Stored data entries
-- ==== Sys2Proof/Laws/Boot.lean ====
section
/-! SUPPORT. What construction and presenting input can answer (spec/70_reset_and_hazards.md R180, R181). -/

namespace Sys2Proof.Machine

theorem firstOutOfRange_none_iff {p : Params} {vs : List Int} :
    firstOutOfRange p vs = none ↔ ∀ v ∈ vs, p.inRange v = true := by
  induction vs with
  | nil => simp [firstOutOfRange]
  | cons v t ih =>
    by_cases h : p.inRange v = true
    · simp [firstOutOfRange, h, ih]
    · simp [firstOutOfRange, h]

theorem firstOutOfRange_some {p : Params} {vs : List Int} {v : Int} (h : firstOutOfRange p vs = some v) :
    v ∈ vs ∧ p.inRange v = false := by
  induction vs with
  | nil => cases h
  | cons w t ih =>
    by_cases hw : p.inRange w = true
    · rw [firstOutOfRange, if_pos hw] at h
      exact ⟨List.mem_cons_of_mem _ (ih h).1, (ih h).2⟩
    · rw [firstOutOfRange, if_neg hw] at h
      cases h
      exact ⟨by simp, by simpa using hw⟩

theorem construct_ok_iff {p : Params} {image : List Int} {s : State} :
    construct p image = .ok s ↔ (∀ v ∈ image, p.inRange v = true) ∧ s = constructed p image := by
  unfold construct
  rw [← firstOutOfRange_none_iff]
  cases firstOutOfRange p image <;> simp [eq_comm]

theorem presentInput_ok_iff {s t : State} {inputs : List Int} :
    presentInput s inputs = .ok t ↔ (∀ v ∈ inputs, s.params.inRange v = true) ∧ t = s.withInq inputs := by
  unfold presentInput
  rw [← firstOutOfRange_none_iff]
  cases firstOutOfRange s.params inputs <;> simp [eq_comm]

end Sys2Proof.Machine
end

• WORK TO COMPLETE: Report the number of lines, in the entries above, that contain the word "true", without any other text.

• ANSWER TO THIS EXERCISE: 5